Iranian President Rouhani has criticized restrictions on political parties and opposition activists and is pushing for a politically more open Iran. But domestic opposition among conservatives is strong.
Regime critics and reform-minded Iranians who voted for Hassan Rouhani in the 2013 Iranian presidential elections had high hopes. During the campaign, the cleric had announced he wanted to put an end to the oppression of opposition activists and parties.
Expectations rose when a couple of opposition activists were released from jail shortly after Rouhani took office. Even the release of two prominent reform politicians, Mir Hossein Mousavi and Mahdi Karroubi, who were leaders of the opposition's pro-democracy "Green Movement" in 2009, seemed within grasp.
But since the initial prisoner releases, the government's efforts have mostly come to a halt as conservative members of the opposition work to obstruct the president's reform plans.
Demand for more freedoms
Rouhani, who succeeded conservative Mahmoud Ahmadinejad in office, gave a speech in front of Iranian governors in the Interior Ministry on Tuesday (7.1.2014), displaying concern about the current political situation in Iran. Rouhani criticized the reigning police-state atmosphere in the Islamic republic.
For human rights activist Shirin Ebadi, Rouhani's criticism doesn't go far enough.
"If President Rouhani criticizes the police-state, he also needs to go a step further and point out the actual problems and parties responsible," the Nobel Peace Prize recipient told DW. "After all, as president, he is the guardian of the people's rights as stated in the constitution. Many arrests, like those of Mussawi and Karrubi, were definitely unconstitutional."
Rouhani also made the case for supporting the activities of "legal political parties" on Tuesday. "We cannot manage the political affairs of a country that has more than 70 million people without political parties," Rouhani said according to Iranian news agency IRNA.

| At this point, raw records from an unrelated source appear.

-- ==== Sys2Proof/Tests/Slice0.lean ====
section
/-! SUPPORT. Tests: words and single steps whose expected results are the spec's own (95_test_vectors and the examples of the rules), the
checks of `WellFormed`, and for each statement a state and operands that meet its hypotheses. -/

namespace Sys2Proof.Tests

open Sys2Proof Sys2Proof.Machine

/-! ### Well-formedness: `N` is a 7-bit field (30_encoding R73) -/

theorem test_wf_read_127 : (Instr.read 127).WellFormed := by decide
theorem test_illformed_read_128 : ¬ (Instr.read 128).WellFormed := by decide
theorem test_illformed_peek_128 : ¬ (Instr.peek 128).WellFormed := by decide
theorem test_illformed_readu_128 : ¬ (Instr.readu 128).WellFormed := by decide
theorem test_illformed_write_128 : ¬ (Instr.write 128 0#64).WellFormed := by decide

/-! ### Decoding: words written out bit by bit, RSV END TIER N OPC (30_encoding R71, R85; 95 section 2) -/

theorem test_decode_open_bulk_le : decode 0b0010100000000001#16 0#64 = .instr (.openCmd .bulk .le) := by decide
theorem test_decode_open_fast_be : decode 0b0001000000000001#16 0#64 = .instr (.openCmd .fast .be) := by decide
theorem test_decode_read_12 : decode 0b0000000011000010#16 0#64 = .instr (.read 12) := by decide
theorem test_decode_peek_64 : decode 0b0000010000000011#16 0#64 = .instr (.peek 64) := by decide
theorem test_decode_readu_4 : decode 0b0000000001000100#16 7#64 = .instr (.readu 4) := by decide
theorem test_decode_write_1 : decode 0b0000000000010101#16 1#64 = .instr (.write 1 1#64) := by decide
theorem test_decode_flush : decode 0b0000000000000110#16 0#64 = .instr .flush := by decide
theorem test_decode_avail : decode 0b0000000000000111#16 0#64 = .instr .avail := by decide
theorem test_decode_close : decode 0b0000000000001000#16 0#64 = .instr .close := by decide
theorem test_decode_discard : decode 0b0000000000001001#16 0#64 = .instr .discard := by decide
theorem test_illegal_open_with_n : decode 0x0011#16 0#64 = .illegal .unusedField := by decide
theorem test_illegal_flush_with_end : decode 0x2006#16 0#64 = .illegal .unusedField := by decide
theorem test_illegal_opcode_f : decode 0x000F#16 0#64 = .illegal .reservedOpcode := by decide
theorem test_illegal_rsv : decode 0xC007#16 0#64 = .illegal .reservedBits := by decide
theorem test_table_word : decodeTableWord 16 0x3801 = some (.openCmd .writer .le) := by decide
theorem test_encode_write : encode (.write 64 5#64) = (0x0405#16, 5#64) := by decide

/-! ### Small states -/

/-- A configured reader over a finite source; the prefetch draw is `draw`, with BULK_MAX_EXTRA = 7. -/
def reader (tier : Tier) (endian : Endian) (reg : RegWord) (cnt : CntWord) (bytes : List Byte) (draw : Nat := 0) : State where
  engine := { cfgValid := true, tier := tier, endian := endian, reg := reg, cnt := cnt, ub := false }
  source := { owner := 0, script := bytes.map .byte, deterministic := true, pulls := 0, delivered := [] }
  sink := { owner := 0, script := [], deterministic := true, offers := 0, bytes := [] }
  host := { program := [], index := 0, responses := [] }
  prefetch := { owner := 0, maxExtra := 7, script := [draw], draws := 0 }

/-- A configured writer whose sink gives the answers listed and then accepts. -/
def writer (endian : Endian) (reg : RegWord) (cnt : CntWord) (answers : List SinkAnswer) : State :=
  { reader .writer endian reg cnt [] with sink := { owner := 0, script := answers, deterministic := true, offers := 0, bytes := [] } }

/-- An unconfigured instance. -/
def idle : State := { reader .std .be 0#72 0#7 [] with engine := Engine.reset }

/-- A state whose host's next move is the command word, with no data. -/
def issuing (s : State) (cmd : CmdWord) : State :=
  { s with host := { program := [.command cmd 0#64], index := 0, responses := [] } }

/-- The responses after a command, REG and CNT. -/
def seen (r : Result) : Option (List Response × RegWord × Nat) :=
  match r with
  | .next t => some (t.host.responses, t.engine.reg, t.engine.count)
  | _ => none

/-- The bytes the sink holds after a command. -/
def sent (r : Result) : Option (List Byte) :=
  match r with
  | .next t => some t.sink.bytes
  | _ => none

/-- The command ends in `fault UNDEFINED` with UB = 1. -/
def undefinedFault (r : Result) : Bool :=
  match r with
  | .fault (.undefined t) => t.engine.ub
  | _ => false

/-! ### Single steps (95 sections 4 to 8) -/

theorem test_read_be : seen (exec (.read 4) (reader .std .be 0#72 0#7 [0xB0#8])) = some ([⟨.ok, 0xB#64⟩], 0#72, 4) := by decide
theorem test_read_le : seen (exec (.read 4) (reader .std .le 0#72 0#7 [0xB0#8])) = some ([⟨.ok, 0#64⟩], 0xB#72, 4) := by decide
theorem test_read_nine_bytes :
    seen (exec (.read 64) (reader .std .le 0#72 7#7 [0xEF#8, 0xCD#8, 0xAB#8, 0x89#8, 0x67#8, 0x45#8, 0x23#8, 0x01#8])) =
      some ([⟨.ok, 0x91A2B3C4D5E6F780#64⟩], 0#72, 7) := by decide
theorem test_read_end_of_stream :
    seen (exec (.read 12) (reader .std .be 2#72 4#7 [])) = some ([⟨.endOfStream, 0#64⟩], 0#72, 0) := by decide
theorem test_read_bulk_prefetch :
    seen (exec (.read 4) (reader .bulk .be 0#72 0#7 [0xB0#8, 0x5C#8] 1)) = some ([⟨.ok, 0xB#64⟩], 0x05C#72, 12) := by decide
theorem test_read_bulk_silent_eos :
    seen (exec (.read 8) (reader .bulk .be 0#72 0#7 [0xAB#8] 7)) = some ([⟨.ok, 0xAB#64⟩], 0#72, 0) := by decide
theorem test_peek : seen (exec (.peek 5) (reader .std .be 1#72 3#7 [0xF0#8])) = some ([⟨.ok, 7#64⟩], 0x1F0#72, 11) := by decide
theorem test_peek_le : seen (exec (.peek 5) (reader .std .le 7#72 3#7 [0x60#8])) = some ([⟨.ok, 7#64⟩], 0x307#72, 11) := by decide
theorem test_readu : seen (exec (.readu 12) (reader .fast .be 0#72 0#7 [0xB0#8, 0x5C#8])) = some ([⟨.ok, 0xB05#64⟩], 0xC#72, 4) := by
  decide
theorem test_readu_undefined : undefinedFault (exec (.readu 0) (reader .fast .be 0#72 0#7 [])) = true := by decide
theorem test_write_be :
    sent (exec (.write 64 0x0123456789ABCDEF#64) (writer .be 0#72 0#7 [])) =
      some [0x01#8, 0x23#8, 0x45#8, 0x67#8, 0x89#8, 0xAB#8, 0xCD#8, 0xEF#8] := by decide
theorem test_write_refused :
    seen (exec (.write 64 0x0123456789ABCDEF#64) (writer .le 5#72 3#7 [.accept, .accept, .refuse])) =
      some ([⟨.sinkFail, 0#64⟩], 0x91A2B3C4D5E#72, 51) := by decide
theorem test_write_width_before_capacity :
    seen (exec (.write 65 0#64) (writer .be 0#72 71#7 [])) = some ([⟨.invalidWidth, 0#64⟩], 0#72, 71) := by decide
theorem test_flush_be : sent (exec .flush (writer .be 0x78#72 7#7 [])) = some [0xF0#8] := by decide
theorem test_flush_le : sent (exec .flush (writer .le 0x60#72 7#7 [])) = some [0x60#8] := by decide
theorem test_avail : seen (exec .avail (reader .std .be 0#72 4#7 [])) = some ([⟨.ok, 4#64⟩], 0#72, 4) := by decide
theorem test_open : seen (exec (.openCmd .writer .le) idle) = some ([⟨.ok, 0#64⟩], 0#72, 0) := by decide
theorem test_open_configured :
    seen (exec (.openCmd .std .be) (writer .le 3#72 2#7 [])) = some ([⟨.illegalCommand, 0#64⟩], 3#72, 2) := by decide
theorem test_close_writer : sent (exec .close (writer .be 0b10101#72 5#7 [])) = some [0xA8#8] := by decide
theorem test_close_refused :
    seen (exec .close (writer .be 0b10101#72 5#7 [.refuse])) = some ([⟨.sinkFail, 0#64⟩], 0b10101#72, 5) := by decide
theorem test_discard : sent (exec .discard (writer .be 0b10101#72 5#7 [])) = some [] := by decide
theorem test_step_zero_word : seen (step (issuing idle 0x0000#16)) = some ([⟨.illegalCommand, 0#64⟩], 0#72, 0) := by decide
theorem test_first_step_from_reset :
    seen (step (State.reset.withFetchWord 16 0x3801)) = some ([⟨.ok, 0#64⟩], 0#72, 0) := by decide

/-! ### Witnesses: for each statement with hypotheses, what meets them -/

theorem witness_after_reset : idle.engine = Engine.reset := by decide
theorem witness_host_reset :
    (let s := { idle with host := { program := [.reset], index := 0, responses := [] } }
     s.engine.ub = false ∧ s.nextMove = some .reset) := by decide
theorem witness_step_runs_decoded :
    (let s := issuing idle 0x0001#16
     s.engine.ub = false ∧ s.host.program[s.host.index]? = some (.command 0x0001#16 0#64) ∧
       decode 0x0001#16 0#64 = .instr (.openCmd .std .be)) := by decide
theorem witness_step_waits : idle.engine.ub = false ∧ idle.host.program[idle.host.index]? = none := by decide
theorem witness_faulted_run : ({ idle with engine := { Engine.reset with ub := true } } : State).engine.ub = true := by decide
/-- The next move of a faulted run is a reset, and there is still no next state (log 23). -/
theorem witness_faulted_run_before_reset :
    (let s := { idle with engine := { Engine.reset with ub := true }, host := { program := [.reset], index := 0, responses := [] } }
     s.engine.ub = true ∧ s.nextMove = some .reset ∧ seen (step s) = none) := by decide

theorem witness_malformed_reserved_bits : (issuing idle 0x4002#16).nextMove = some (.command 0x4002#16 0#64) ∧
    (0x4002#16).extractLsb' 14 2 ≠ 0#2 := by decide
theorem witness_malformed_opcode_0_and_a : (0x0000#16).extractLsb' 0 4 = 0x0#4 ∧ (0x000A#16).extractLsb' 0 4 ≥ 0xA#4 := by decide
theorem witness_malformed_open : (0x0011#16).extractLsb' 0 4 = 0x1#4 ∧ (0x0011#16).extractLsb' 4 7 ≠ 0#7 := by decide
theorem witness_malformed_read : (0x0802#16).extractLsb' 0 4 = 0x2#4 ∧ (0x0802#16).extractLsb' 11 2 ≠ 0#2 := by decide
theorem witness_malformed_discard : (0x0019#16).extractLsb' 0 4 = 0x9#4 ∧ (0x0019#16).extractLsb' 4 7 ≠ 0#7 := by decide
theorem witness_map_command_and_illegal :
    decode 0x0402#16 0#64 = .instr (.read 64) ∧ decode 0x000A#16 0#64 = .illegal .reservedOpcode := by decide
theorem witness_placed_command : idle.engine.ub = false ∧ decodeTableWord 16 0x0042 = some (.read 4) := by decide
theorem witness_only_write_data :
    (∀ k, k < 4 → (0xFA#64).getLsbD k = (0x0A#64).getLsbD k) ∧ (0x0002#16).extractLsb' 0 4 ≠ 0x5#4 := by decide

theorem witness_legality_read : ¬ LegalIn (.read 4) (writer .be 0#72 0#7 []).engine ∧
    LegalIn (.read 4) (reader .bulk .be 0#72 0#7 []).engine := by decide
theorem witness_legality_next : ∃ t, exec .avail (reader .std .be 0#72 0#7 []) = .next t := ⟨_, rfl⟩
theorem witness_configured_and_not : idle.engine.cfgValid = false ∧ (reader .fast .le 0#72 71#7 []).engine.cfgValid = true := by decide
theorem witness_close_reader : (reader .fast .le 1#72 1#7 []).engine.cfgValid = true ∧
    (reader .fast .le 1#72 1#7 []).engine.tier ≠ .writer := by decide
theorem witness_invalid_width : (65 = 0 ∨ 64 < 65) ∧ (0 = 0 ∨ 64 < 0) ∧ LegalIn (.read 65) (reader .std .be 0#72 71#7 []).engine ∧
    LegalIn (.peek 0) (reader .bulk .be 0#72 0#7 []).engine ∧ LegalIn (.write 65 0#64) (writer .be 0#72 71#7 []).engine := by decide

theorem witness_fifo_refill : (reader .std .be 0x5#72 63#7 []).engine.AccOk ∧
    ∃ f, (reader .std .be 0x5#72 63#7 []).engine.refill 0xFF#8 = some f := ⟨by decide, _, rfl⟩
theorem witness_fifo_take : (reader .std .le 0x5#72 71#7 []).engine.AccOk ∧
    ∃ v f, (reader .std .le 0x5#72 71#7 []).engine.take 64 = some (v, f) := ⟨by decide, _, _, rfl⟩
theorem witness_fifo_look : (reader .std .be 1#72 1#7 []).engine.AccOk ∧
    ∃ v, (reader .std .be 1#72 1#7 []).engine.look 1 = some v := ⟨by decide, _, rfl⟩
theorem witness_fifo_put : (writer .be 0x7F#72 7#7 []).engine.AccOk ∧
    ∃ f, (writer .be 0x7F#72 7#7 []).engine.put 0#64 64 = some f := ⟨by decide, _, rfl⟩
theorem witness_fifo_drain : (writer .le 0xAB#72 8#7 []).engine.AccOk ∧
    ∃ b f, (writer .le 0xAB#72 8#7 []).engine.drainByte = some (b, f) := ⟨by decide, _, _, rfl⟩
theorem witness_fifo_pad : (writer .be 0x7F#72 7#7 []).engine.AccOk ∧
    ∃ b, (writer .be 0x7F#72 7#7 []).engine.padByte = some b := ⟨by decide, _, rfl⟩
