/-- spec/20_memory.md R71: a read changes nothing; a write other than of CMD changes at most what it stores
to, which is the register at its offset or the w bytes of the pixel memory from its offset on; an
access other than a write of CMD is idempotent; an accepted write of CMD is not. -/
def Obligations.AccessesAreIdempotentButCmd : Prop :=
  (∀ (s : State) (a : Offset) (w : Nat), s.afterAccess (.read a w) = s) ∧
  (∀ (s t : State) (a : Offset) (w : Nat) (d : Word), t = s.afterAccess (.write a w d) →
    (a.toNat = 0x0008 → t = { s with pixBase := t.pixBase }) ∧
    (a.toNat = 0x000C → t = { s with pixStride := t.pixStride }) ∧
    (a.toNat = 0x0010 → t = { s with pixin := t.pixin }) ∧
    (0x4000 ≤ a.toNat → t = { s with pixMem := t.pixMem } ∧
      ∀ x, 0x4000 + x < a.toNat ∨ a.toNat + w ≤ 0x4000 + x →
        t.byte? x = s.byte? x ∧ t.byteAt x = s.byteAt x) ∧
    (a.toNat ∉ [0x0000, 0x0008, 0x000C, 0x0010] → a.toNat < 0x4000 → t = s)) ∧
  (∀ (s : State) (x : Access), ¬(x.isWrite = true ∧ x.offset.toNat = 0x0000) →
    (s.afterAccess x).afterAccess x = s.afterAccess x ∧
    (s.afterAccess x).respond x = s.respond x) ∧
  (∀ (s : State) (v : Word), s.busy = false →
    (s.afterAccess (.write 0x0000 4 v)).afterAccess (.write 0x0000 4 v) ≠
      s.afterAccess (.write 0x0000 4 v))

/-- spec/20_memory.md R80: while BUSY = 1 a read of STATUS returns its value, a write of CMD gets OK and sets
OVR, and every other access is a BUSERR. -/
def Obligations.BusyAcceptsTwoAccesses : Prop :=
  ∀ s : State, s.busy = true →
    s.respond (.read 0x0004 4) = .data s.statusWord ∧
    (∀ v : Word, s.respond (.write 0x0000 4 v) = .ok ∧
      s.afterAccess (.write 0x0000 4 v) = { s with ovr := true }) ∧
    ∀ x : Access, x ≠ .read 0x0004 4 → (∀ v : Word, x ≠ .write 0x0000 4 v) →
      s.respond x = .buserr ∧ s.afterAccess x = s

/-- spec/10_state.md R24: a CMD write while BUSY = 0 accepts any word; while BUSY = 1 it is discarded; a CMD
read returns 0 while BUSY = 0 and is a BUSERR while BUSY = 1. -/
def Obligations.CmdWriteAcceptsOrDiscards : Prop :=
  ∀ (s : State) (v : Word),
    s.respond (.write 0x0000 4 v) = .ok ∧
    (s.busy = false →
      s.afterAccess (.write 0x0000 4 v) = { s with cur := v, busy := true, ovr := false }) ∧
    (s.busy = true → s.afterAccess (.write 0x0000 4 v) = { s with ovr := true }) ∧
    s.respond (.read 0x0000 4) = if s.busy then .buserr else .data 0x00000000#32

The president, however, lacks the power to take measures in order to revive Iran's party landscape - the highest instance for all political questions is the conservative cleric Ayatollah Ali Khamenei, supreme leader of Iran.
Fearing the opposition
Ebadi said she does not believe that the theocracy will move towards more democracy anytime soon, "Whenever a party distances itself from the conservative regime and gains a foothold among the population, it has to prepare to be rendered illegal."
But at least Rouhani tries to strengthen those reform parties that are still allowed to work, said Tehran political scientist Sadegh Zibakalam. "The conservative leaders in Iran are still weary of political organizations," Zibakalam told DW. "That's why the strengthening of legal parties would be a first step toward real democratization in the future."
While there are numerous fractions and different political camps in the country, Iran doesn't have a classic party system. Following the protests against Ahmadinejad's re-election in 2009, many parties were prohibited or severely restricted in their work. That was especially true for parties and organizations fighting for a more liberal society, which were accused of disloyalty to the Muslim establishment.
"Criticizing the regime is considered subversive and a danger to national security by the powerful conservatives in Iran," Ebadi said. "Every politician and activist who openly passes judgment on the system has to endure that kind of accusation. In a situation like this, parties lose their value to society."
The conservative elites have to show a general willingness for change for Rouhani's vision to become reality, according to Ebadi.
"As long as criticism is considered a danger to the system, Iran will never have a true multi-party democracy," she said.